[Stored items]
def execDataPlaneStart (us : Nat) (s : State) : Host.Outcome State Fault Refusal := .next (s.dataPlaneStart us)

def execJoin (x : Transferred) (us : Nat) (s : State) : Host.Outcome State Fault Refusal :=
  .next (s.joinTick x us)

end Sys2Proof.Machine
end

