-- ==== Sys2Proof/Certificates/Slice0/Obligations.lean ====
section
/-! DEFINITION. The statements for the provers. Each docstring says what its statement claims; OBLIGATIONS.json
names the rules. -/

section

open Sys2Proof Sys2Proof.Machine

/-- With command c at the front of the queue, a step is exec of c on the state whose queue is the rest; on an
empty queue a step answers the same state. -/
def Obligations.StepTakesTheFrontCommand : Prop :=
  ∀ s : State,
    (s.pending = [] → step s = .next s) ∧
    ∀ c rest, s.pending = c :: rest → step s = exec c { s with pending := rest }

/-- Right after reset: ARC.ID, RAD.TRATE, NET.SYNCE, MEM.CFG and AGC.STAT.PWR hold the values the rules give; the
balls that the device drives are low, nothing is powered, no command waits, and the data plane does not run.
That every other register reads 0 is the model's choice (assumption log entry 5). Every memory and the
registers of the reset state are in canonical form, and no commit waits. -/
def Obligations.ResetStateAndForms : Prop :=
  (State.reset.reg Reg.ARC_ID = 0x0940B000 ∧ State.reset.reg Reg.RAD_TRATE = 3250 ∧
    State.reset.fld Reg.MEM_CFG 0 16 = 0x1803 ∧ State.reset.fld Reg.NET_SYNCE 8 4 = 0xF ∧
    (∀ l < 64, State.reset.reg (winKey l Reg.AGC_STAT) = 0xFF0000) ∧ State.reset.clock.running = false ∧
    State.reset.pins.faultN = false ∧ State.reset.pins.pwrEn = false ∧ State.reset.pins.twinOk = false ∧
    (∀ r < 13, State.reset.served r = false) ∧ State.reset.pending = []) ∧
    (State.reset.canonical = true ∧ State.reset.stagedOnly = true)

/-- For every engine command: if the rules of the image loader that read the command alone refuse it, exec answers
the refusal loaderRefuses, and otherwise it answers a next state. Every command that is no engine command
answers a next state in every state. -/
def Obligations.EveryCommandIsAnswered : Prop :=
  (∀ (i : Instr) (s : State), i.isEngine = true →
    (i.wf = false → exec i s = .refused .loaderRefuses) ∧ (i.wf = true → ∃ t, exec i s = .next t)) ∧
    (∀ (i : Instr) (s : State), i.isEngine = false → ∃ t, exec i s = .next t)

/-- A well-formed LOAD that issues is under way in the array slot of its Anvil, and the Anvil holds a tile with
the command's rows, columns and format that belongs to the context the command ran for. If no data of its
stationary operand is late, the array is taken for 128 cycles. A well-formed BIAS that issues is under way in
the array slot, and the newest row writes of its Anvil are M writes of 64 raw entries to the rows ROW, ROW +
1, … modulo 512 in the class that CLS names; none of them accumulates. Unless a fault of the command's data
fences the region, the tile of the array is the one that stood there as the command issued. -/
def Obligations.AnvilTilesAndBiasRows : Prop :=
  (∀ (s : State) (c : Cmd), c.wfLoad = true →
    let s0 := s.drainsTo (s.comesAt c)
    let free := (s0.anvil c.region c.unit).arrayFree
    let x := s0.issue c (s.anvilLoc c) free (2 ^ c.unit)
    s0.goes c free (2 ^ c.unit) = true →
    ∃ t tile, exec (.load c) s = .next t ∧ t.runs c 0 = true ∧
      (t.anvil c.region c.unit).tile = some tile ∧ tile.krows = bitsOf c.w.w2 16 8 ∧
      tile.ncols = bitsOf c.w.w2 24 7 ∧ tile.fmt = (Fmt.get (bitsOf c.w.w2 8 4)).code ∧
      tile.ctx = x.1.ctx ∧
      (x.2.loadFreezes c x.1.t = [] → (t.anvil c.region c.unit).arrayFree = x.1.t + 128)) ∧
    (∀ (s : State) (c : Cmd), c.wfBias = true →
    let s0 := s.drainsTo (s.comesAt c)
    let free := (s0.anvil c.region c.unit).arrayFree
    let x := s0.issue c (s.anvilLoc c) free (2 ^ c.unit)
    s0.goes c free (2 ^ c.unit) = true →
    ∃ t old new, exec (.bias c) s = .next t ∧ t.runs c 0 = true ∧
      (t.anvil c.region c.unit).flight = old ++ new ∧
      new.map (·.seq) = (List.range (s.rowsOf c)).map (fun j => (bitsOf c.w.w3 16 9 + j) % 512) ∧
      (∀ w ∈ new, w.acc = false ∧ w.cls = biasClass (bitsOf c.w.w2 4 2) ∧ w.raw.map List.length = some 64) ∧
      (t.fenced c.region = false → (t.anvil c.region c.unit).tile = (x.2.anvil c.region c.unit).tile))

## Task prompt
Every entry should be reproduced word for word.

## Response
def execDataPlaneStart (us : Nat) (s : State) : Host.Outcome State Fault Refusal := .next (s.dataPlaneStart us)

def execJoin (x : Transferred) (us : Nat) (s : State) : Host.Outcome State Fault Refusal :=
  .next (s.joinTick x us)

end Sys2Proof.Machine
end

-- ==== Sys2Proof/Certificates/Slice0/Obligations.lean ====
section
/-! DEFINITION. The statements for the provers. Each docstring says what its statement claims; OBLIGATIONS.json
names the rules. -/

section

open Sys2Proof Sys2Proof.Machine

/-- With command c at the front of the queue, a step is exec of c on the state whose queue is the rest; on an
empty queue a step answers the same state. -/
def Obligations.StepTakesTheFrontCommand : Prop :=
  ∀ s : State,
    (s.pending = [] → step s = .next s) ∧
    ∀ c rest, s.pending = c :: rest → step s = exec c { s with pending := rest }

/-- Right after reset: ARC.ID, RAD.TRATE, NET.SYNCE, MEM.CFG and AGC.STAT.PWR hold the values the rules give; the
balls that the device drives are low, nothing is powered, no command waits, and the data plane does not run.
That every other register reads 0 is the model's choice (assumption log entry 5). Every memory and the
registers of the reset state are in canonical form, and no commit waits. -/
def Obligations.ResetStateAndForms : Prop :=
  (State.reset.reg Reg.ARC_ID = 0x0940B000 ∧ State.reset.reg Reg.RAD_TRATE = 3250 ∧
    State.reset.fld Reg.MEM_CFG 0 16 = 0x1803 ∧ State.reset.fld Reg.NET_SYNCE 8 4 = 0xF ∧
    (∀ l < 64, State.reset.reg (winKey l Reg.AGC_STAT) = 0xFF0000) ∧ State.reset.clock.running = false ∧
    State.reset.pins.faultN = false ∧ State.reset.pins.pwrEn = false ∧ State.reset.pins.twinOk = false ∧
    (∀ r < 13, State.reset.served r = false) ∧ State.reset.pending = []) ∧
    (State.reset.canonical = true ∧ State.reset.stagedOnly = true)

/-- For every engine command: if the rules of the image loader that read the command alone refuse it, exec answers
the refusal loaderRefuses, and otherwise it answers a next state. Every command that is no engine command
answers a next state in every state. -/
def Obligations.EveryCommandIsAnswered : Prop :=
  (∀ (i : Instr) (s : State), i.isEngine = true →
    (i.wf = false → exec i s = .refused .loaderRefuses) ∧ (i.wf = true → ∃ t, exec i s = .next t)) ∧
    (∀ (i : Instr) (s : State), i.isEngine = false → ∃ t, exec i s = .next t)

/-- A well-formed LOAD that issues is under way in the array slot of its Anvil, and the Anvil holds a tile with
the command's rows, columns and format that belongs to the context the command ran for. If no data of its
stationary operand is late, the array is taken for 128 cycles. A well-formed BIAS that issues is under way in
the array slot, and the newest row writes of its Anvil are M writes of 64 raw entries to the rows ROW, ROW +
1, … modulo 512 in the class that CLS names; none of them accumulates. Unless a fault of the command's data
fences the region, the tile of the array is the one that stood there as the command issued. -/
def Obligations.AnvilTilesAndBiasRows : Prop :=
  (∀ (s : State) (c : Cmd), c.wfLoad = true →
    let s0 := s.drainsTo (s.comesAt c)
    let free := (s0.anvil c.region c.unit).arrayFree
    let x := s0.issue c (s.anvilLoc c) free (2 ^ c.unit)
    s0.goes c free (2 ^ c.unit) = true →
    ∃ t tile, exec (.load c) s = .next t ∧ t.runs c 0 = true ∧
      (t.anvil c.region c.unit).tile = some tile ∧ tile.krows = bitsOf c.w.w2 16 8 ∧
      tile.ncols = bitsOf c.w.w2 24 7 ∧ tile.fmt = (Fmt.get (bitsOf c.w.w2 8 4)).code ∧
      tile.ctx = x.1.ctx ∧
      (x.2.loadFreezes c x.1.t = [] → (t.anvil c.region c.unit).arrayFree = x.1.t + 128)) ∧
    (∀ (s : State) (c : Cmd), c.wfBias = true →
    let s0 := s.drainsTo (s.comesAt c)
    let free := (s0.anvil c.region c.unit).arrayFree
    let x := s0.issue c (s.anvilLoc c) free (2 ^ c.unit)
    s0.goes c free (2 ^ c.unit) = true →
    ∃ t old new, exec (.bias c) s = .next t ∧ t.runs c 0 = true ∧
      (t.anvil c.region c.unit).flight = old ++ new ∧
      new.map (·.seq) = (List.range (s.rowsOf c)).map (fun j => (bitsOf c.w.w3 16 9 + j) % 512) ∧
      (∀ w ∈ new, w.acc = false ∧ w.cls = biasClass (bitsOf c.w.w2 4 2) ∧ w.raw.map List.length = some 64) ∧
      (t.fenced c.region = false → (t.anvil c.region c.unit).tile = (x.2.anvil c.region c.unit).tile))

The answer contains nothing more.